1
votes

I'm writing a parser in Bison for a basic compiler (and then expand it to contain subroutines and dynamic memory allocation). The grammar is defined in Appendix A of the dragon book. My Flex scanner works--I ran my test files through it and it printed out all the correct tokens it found. Sorry about the strange formatting below. My bison and flex modes in emacs are a little haywire so I'm just using C mode until I fix.

%{
#include <stdio.h>

#define YYERROR_VERBOSE 1066

  extern FILE* yyin ;
  extern int yylineno ;
  extern char* yytext ;
  extern int yylex() ;
  extern void yyerror() ;
  int YYDEBUG = 1 ;

%}

/* Tokens */
%token AND BASIC BREAK DO ELSE EQ FALSE
%token GREQ ID IF INDEX LEEQ MINUS NOEQ NUM OR REAL TEMP TRUE WHILE

/* Grammar rules from Appendix A */
%%
program: block { printf( "Matched program\n" ) ; }
;

block: '{' decls stmts '}' { printf( " Matched block\n" ) ; }
;

decls: decls decl |
;

decl: type ID ';'
;

type: type '[' NUM ']' | BASIC
;

stmts: stmts stmt |
;

stmt: loc '=' bool ';'
| IF '(' bool ')' stmt
| IF '(' bool ')' stmt ELSE stmt
| WHILE '(' bool ')' stmt
| DO stmt WHILE '(' bool ')' ';'
| BREAK ';'
| block
;

loc: loc '[' bool ']' | ID
;

bool: bool OR join | join
;

join: join AND equality | equality
;

equality: equality EQ rel | equality NOEQ rel | rel
;

rel: expr '<' expr | expr LEEQ expr | expr GREQ expr | expr '>' expr | expr
;

expr: expr '+' term | expr '-' term | term
;

term: term '*' unary | term '/' unary | unary
;

unary: '!' unary | '-' unary | factor
;

factor: '(' bool ')' | loc | NUM | REAL | TRUE | FALSE
;

%%

/*
 * Additional C Code
 * Main Routine
 * yyerror()
 */
int main( int argc, char *argv[] ) {

  int i ;

  if ( argc < 2 ) {
    fprintf( stderr, "No input files.\n\n" ) ;
    return 1 ;
  }

  for ( i = 0 ; i < argc ; i++ ) {

    yyin = fopen( argv[i], "r" ) ;

    if ( !yyin ) {
      fprintf( stderr, "Error opening file: %s.\n\n", argv[i] ) ;
      return 1 ;
    }

    yyparse() ;
  }
  return 0 ; 
}

void yyerror( char *s ) {

  /* fprintf( stderr, "Error parsing - %d: %s at %s\n", yylineno, s, yytext ) ; */
  fprintf( stderr, "Error parsing - %d: %s at %s\n", yylineno, s, yytext ) ;

}

I feel like I might be missing something important.
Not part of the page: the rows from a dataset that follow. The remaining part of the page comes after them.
-- ==== Sys2Proof/Laws/WithinTamp.lean ====
section
/-! SUPPORT. Which parts of the state the operations of Machine/Tamp.lean may move, and that they are steady. -/

set_option linter.unusedTactic false
set_option linter.unreachableTactic false

namespace Sys2Proof.Machine

theorem State.placeNear_within {M : Part → Bool} {a0 : State} {s : State} {d : Desc} (m_free : M .free = true) (hs : Within M a0 s) : Within M a0 (State.placeNear s d).2 := by
  unfold State.placeNear
  try dsimp only
  repeat' first
    | with_reducible exact hs
    | with_reducible assumption
    | with_reducible exact Or.inl (by assumption)
    | with_reducible exact Or.inr rfl
    | with_reducible exact Or.inl rfl
    | with_reducible exact Or.inr ⟨by assumption, Nat.le_add_right _ _⟩
    | with_reducible apply State.place_within

theorem State.tampTake_within {M : Part → Bool} {a0 : State} {s : State} {job ctx stream page : Nat} (m_rel : M .rel = true) (hs : Within M a0 s) : Within M a0 (State.tampTake s job ctx stream page).2 := by
  unfold State.tampTake
  try dsimp only
  repeat' first
    | with_reducible exact hs
    | with_reducible assumption
    | with_reducible exact Or.inl (by assumption)
    | with_reducible exact Or.inr rfl
    | with_reducible exact Or.inl rfl
    | with_reducible exact Or.inr ⟨by assumption, Nat.le_add_right _ _⟩
    | simp only [Within.mk_iff]
    | with_reducible refine Upd.of ?_ ?_ ?_ ?_ ?_ ?_ ?_ ?_ ?_ ?_ ?_ ?_ ?_ ?_ ?_ ?_ ?_ ?_ ?_ ?_ ?_ ?_
    | with_reducible apply Within.ite2
    | with_reducible apply Within.ite
    | with_reducible apply Within.ite1
    | with_reducible apply Within.ite3
    | with_reducible apply Within.ite4
    | split

theorem State.tampPage_within {M : Part → Bool} {a0 : State} {s : State} {job ctx stream page : Nat} (m_pg : M .pg = true) (m_hbm : M .hbm = true) (m_tier : M .tier = true) (m_rmo : M .rmo = true) (m_egq : M .egq = true) (m_cmp : M .cmp = true) (m_rel : M .rel = true) (m_pd : M .pd = true) (m_boot : M .boot = true) (m_mem : M .mem = true) (m_out : M .out = true) (m_free : M .free = true) (hs : Within M a0 s) : Within M a0 (State.tampPage s job ctx stream page) := by
  unfold State.tampPage
  try dsimp only
  repeat' first
    | with_reducible exact hs
    | with_reducible assumption
    | with_reducible exact Or.inl (by assumption)
    | with_reducible exact Or.inr rfl
    | with_reducible exact Or.inl rfl
    | with_reducible exact Or.inr ⟨by assumption, Nat.le_add_right _ _⟩
    | with_reducible apply State.switchForm_within
    | with_reducible apply State.placeNear_within
    | with_reducible apply Within.ite
    | with_reducible apply Within.ite1
    | with_reducible apply Within.ite2
    | with_reducible apply Within.ite3
    | with_reducible apply Within.ite4
    | split

theorem State.nmuClaim_within {M : Part → Bool} {a0 : State} {s : State} {w : Nat} {q : NmuReq} (m_hbm : M .hbm = true) (m_pd : M .pd = true) (hs : Within M a0 s) : Within M a0 (State.nmuClaim s w q).2 := by
  unfold State.nmuClaim
  try dsimp only
  repeat' first
    | with_reducible exact hs
    | with_reducible assumption
    | with_reducible exact Or.inl (by assumption)
    | with_reducible exact Or.inr rfl
    | with_reducible exact Or.inl rfl
    | with_reducible exact Or.inr ⟨by assumption, Nat.le_add_right _ _⟩
    | with_reducible apply State.count_within
    | with_reducible apply State.setGov_within
    | with_reducible apply State.setNmu_within
    | simp only [Within.mk_iff]
    | with_reducible refine Upd.of ?_ ?_ ?_ ?_ ?_ ?_ ?_ ?_ ?_ ?_ ?_ ?_ ?_ ?_ ?_ ?_ ?_ ?_ ?_ ?_ ?_ ?_
    | with_reducible apply Within.ite2
    | with_reducible apply Within.ite
    | with_reducible apply Within.ite1
    | with_reducible apply Within.ite3
    | with_reducible apply Within.ite4
    | split

theorem State.tampGo_within {M : Part → Bool} {a0 : State} {s : State} {job ctx stream page : Nat} (m_pg : M .pg = true) (m_hbm : M .hbm = true) (m_tier : M .tier = true) (m_rmo : M .rmo = true) (m_egq : M .egq = true) (m_cmp : M .cmp = true) (m_rel : M .rel = true) (m_pd : M .pd = true) (m_boot : M .boot = true) (m_mem : M .mem = true) (m_out : M .out = true) (m_free : M .free = true) (hs : Within M a0 s) : Within M a0 (State.tampGo s job ctx stream page) := by
  unfold State.tampGo
  try dsimp only
  repeat' first
    | with_reducible exact hs
    | with_reducible assumption
    | with_reducible exact Or.inl (by assumption)
    | with_reducible exact Or.inr rfl
    | with_reducible exact Or.inl rfl
    | with_reducible exact Or.inr ⟨by assumption, Nat.le_add_right _ _⟩
    | with_reducible apply State.tampTake_within
    | with_reducible apply State.tampPage_within
    | with_reducible apply State.nmuClaim_within
    | simp only [Within.mk_iff]
    | with_reducible refine Upd.of ?_ ?_ ?_ ?_ ?_ ?_ ?_ ?_ ?_ ?_ ?_ ?_ ?_ ?_ ?_ ?_ ?_ ?_ ?_ ?_ ?_ ?_
    | with_reducible apply Within.ite
    | with_reducible apply Within.ite1
    | with_reducible apply Within.ite2
    | with_reducible apply Within.ite3
    | with_reducible apply Within.ite4
    | split

theorem State.tampFold_within {M : Part → Bool} {a0 : State} {s : State} {c entry : Nat} (m_pg : M .pg = true) (m_hbm : M .hbm = true) (m_mem : M .mem = true) (hs : Within M a0 s) : Within M a0 (State.tampFold s c entry) := by
  unfold State.tampFold
  try dsimp only
  repeat' first
    | with_reducible exact hs
    | with_reducible assumption
    | with_reducible exact Or.inl (by assumption)
    | with_reducible exact Or.inr rfl
    | with_reducible exact Or.inl rfl
    | with_reducible exact Or.inr ⟨by assumption, Nat.le_add_right _ _⟩
    | with_reducible apply State.setPage_within
    | with_reducible apply State.dropPool_within
    | simp only [Within.mk_iff]
    | with_reducible refine Upd.of ?_ ?_ ?_ ?_ ?_ ?_ ?_ ?_ ?_ ?_ ?_ ?_ ?_ ?_ ?_ ?_ ?_ ?_ ?_ ?_ ?_ ?_
    | with_reducible apply Within.ite
    | with_reducible apply Within.ite1
    | with_reducible apply Within.ite2
    | with_reducible apply Within.ite3
    | with_reducible apply Within.ite4
    | with_reducible refine Within.foldl ?_ (fun _ _ hs => ?_)
    | with_reducible refine Within.foldl1 ?_ (fun _ _ hs => ?_)
    | with_reducible refine Within.foldl2 ?_ (fun _ _ hs => ?_)
    | split


end Sys2Proof.Machine
end

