theorem State.jobStart_within {M : Part → Bool} {a0 : State} {s : State} {term : BitVec 16} {job step : Nat} (m_clock : M .clock = true) (m_phs : M .phs = true) (m_sch : M .sch = true) (m_pg : M .pg = true) (m_rq : M .rq = true) (m_hbm : M .hbm = true) (m_tier : M .tier = true) (m_lnk : M .lnk = true) (m_rmo : M .rmo = true) (m_egq : M .egq = true) (m_cmp : M .cmp = true) (m_sec : M .sec = true) (m_rel : M .rel = true) (m_pwr : M .pwr = true) (m_hif : M .hif = true) (m_vals : M .vals = true) (m_pd : M .pd = true) (m_boot : M .boot = true) (m_mem : M .mem = true) (m_out : M .out = true) (m_free : M .free = true) (hs : Within M a0 s) : Within M a0 (State.jobStart s term job step).2 := by
  unfold State.jobStart
  try dsimp only
  repeat' first
    | with_reducible exact hs
    | with_reducible assumption
    | with_reducible exact Or.inl (by assumption)
    | with_reducible exact Or.inr rfl
    | with_reducible exact Or.inl rfl
    | with_reducible exact Or.inr ⟨by assumption, Nat.le_add_right _ _⟩
    | with_reducible apply State.emit_within
    | with_reducible apply State.mgmtSend_within
    | with_reducible apply State.keepTick_within
    | with_reducible apply State.jobRestart_within
    | with_reducible apply State.stopWork_within
    | with_reducible apply State.becomeMaster_within
    | simp only [Within.mk_iff]
    | with_reducible refine Upd.of ?_ ?_ ?_ ?_ ?_ ?_ ?_ ?_ ?_ ?_ ?_ ?_ ?_ ?_ ?_ ?_ ?_ ?_ ?_ ?_ ?_ ?_
    | with_reducible apply Within.ite2
    | with_reducible apply Within.ite
    | with_reducible refine Within.foldl ?_ (fun _ _ hs => ?_)
    | with_reducible refine Within.foldl1 ?_ (fun _ _ hs => ?_)
    | with_reducible refine Within.foldl2 ?_ (fun _ _ hs => ?_)
    | split

theorem State.markErr_within {M : Part → Bool} {a0 : State} {s : State} (m_hif : M .hif = true) (hs : Within M a0 s) : Within M a0 (State.markErr s) := by
  unfold State.markErr
  try dsimp only
  repeat' first
    | with_reducible exact hs
    | with_reducible assumption
    | with_reducible exact Or.inl (by assumption)
    | with_reducible exact Or.inr rfl
    | with_reducible exact Or.inl rfl
    | with_reducible exact Or.inr ⟨by assumption, Nat.le_add_right _ _⟩
    | simp only [Within.mk_iff]
    | with_reducible refine Upd.of ?_ ?_ ?_ ?_ ?_ ?_ ?_ ?_ ?_ ?_ ?_ ?_ ?_ ?_ ?_ ?_ ?_ ?_ ?_ ?_ ?_ ?_

theorem State.hostMark_within {M : Part → Bool} {a0 : State} {s : State} {hi : BitVec 32} (m_clock : M .clock = true) (m_phs : M .phs = true) (m_sch : M .sch = true) (m_pg : M .pg = true) (m_rq : M .rq = true) (m_hbm : M .hbm = true) (m_tier : M .tier = true) (m_rmo : M .rmo = true) (m_egq : M .egq = true) (m_cmp : M .cmp = true) (m_sec : M .sec = true) (m_rel : M .rel = true) (m_pwr : M .pwr = true) (m_hif : M .hif = true) (m_vals : M .vals = true) (m_pd : M .pd = true) (m_boot : M .boot = true) (m_mem : M .mem = true) (m_out : M .out = true) (m_free : M .free = true) (hs : Within M a0 s) : Within M a0 (State.hostMark s hi) := by
  unfold State.hostMark
  try dsimp only
  repeat' first
    | with_reducible exact hs
    | with_reducible assumption
    | with_reducible exact Or.inl (by assumption)
    | with_reducible exact Or.inr rfl
    | with_reducible exact Or.inl rfl
    | with_reducible exact Or.inr ⟨by assumption, Nat.le_add_right _ _⟩
    | with_reducible apply State.goOn_within
    | with_reducible apply State.firstMark_within
    | with_reducible apply State.markErr_within
    | simp only [Within.mk_iff]
    | with_reducible refine Upd.of ?_ ?_ ?_ ?_ ?_ ?_ ?_ ?_ ?_ ?_ ?_ ?_ ?_ ?_ ?_ ?_ ?_ ?_ ?_ ?_ ?_ ?_
    | with_reducible apply Within.ite
    | split

theorem State.readNow_within {M : Part → Bool} {a0 : State} {s : State} (m_clock : M .clock = true) (m_phs : M .phs = true) (hs : Within M a0 s) : Within M a0 (State.readNow s).2 := by
  unfold State.readNow
  try dsimp only
  repeat' first
    | with_reducible exact hs
    | with_reducible assumption
    | with_reducible exact Or.inl (by assumption)
    | with_reducible exact Or.inr rfl
    | with_reducible exact Or.inl rfl
    | with_reducible exact Or.inr ⟨by assumption, Nat.le_add_right _ _⟩
    | simp only [Within.mk_iff]
    | with_reducible refine Upd.of ?_ ?_ ?_ ?_ ?_ ?_ ?_ ?_ ?_ ?_ ?_ ?_ ?_ ?_ ?_ ?_ ?_ ?_ ?_ ?_ ?_ ?_

theorem State.tryStep_within {M : Part → Bool} {a0 : State} {s : State} (m_clock : M .clock = true) (m_phs : M .phs = true) (m_sch : M .sch = true) (m_pg : M .pg = true) (m_rq : M .rq = true) (m_hbm : M .hbm = true) (m_tier : M .tier = true) (m_lnk : M .lnk = true) (m_rmo : M .rmo = true) (m_egq : M .egq = true) (m_cmp : M .cmp = true) (m_sec : M .sec = true) (m_rel : M .rel = true) (m_pwr : M .pwr = true) (m_hif : M .hif = true) (m_vals : M .vals = true) (m_pd : M .pd = true) (m_boot : M .boot = true) (m_mem : M .mem = true) (m_out : M .out = true) (m_free : M .free = true) (hs : Within M a0 s) : Within M a0 (State.tryStep s) := by
  unfold State.tryStep
  try dsimp only
  repeat' first
    | with_reducible exact hs
    | with_reducible assumption
    | with_reducible exact Or.inl (by assumption)
    | with_reducible exact Or.inr rfl
    | with_reducible exact Or.inl rfl
    | with_reducible exact Or.inr ⟨by assumption, Nat.le_add_right _ _⟩
    | with_reducible apply State.goOn_within
    | with_reducible apply State.masterMark_within
    | with_reducible apply Within.ite
    | split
I don't think it's the rules. I set yyin to be the input files provided in argv[]. The errors are

Error parsing - 1: syntax error, unexpected TRUE, expecting '{' at

Error parsing - 1: syntax error, unexpected FALSE, expecting '{' at ELF

Any help would be greatly appreciated!

EDIT: If I change the main function to not set yyin (so yyparse just reads from stdin), I get this:

{ int x; }

Error parsing - 1: syntax error, unexpected TRUE, expecting '{' at {

I don't understand how that is wrong...

2
Please show the relevant part of the input file.JSBձոգչ
The error occurs at the very beginning of input. I get those same errors with every input file, some of which are as simple as { int x; } or { do (x) while (true); } Which is syntactically correct but not semantically.Kizaru
How did that compile with retrun 0? Is this your exact code?jamesdlin
Not sure I'd use "FALSE" like that. Won't bison #define FALSE to something like 264? (Assuming you're using bison -d.) Any situation where FALSE is, well, not false, seems like asking for trouble.bstpierre
(I stand by that statement for TRUE too. Too common a name, you'll get in trouble with it.)bstpierre

2 Answers

2
votes

When I run your sample input above using a stub yylex, the input program matches. I'm making the assumption that "int" tokenizes as BASIC. (You also need to fix "retrun".)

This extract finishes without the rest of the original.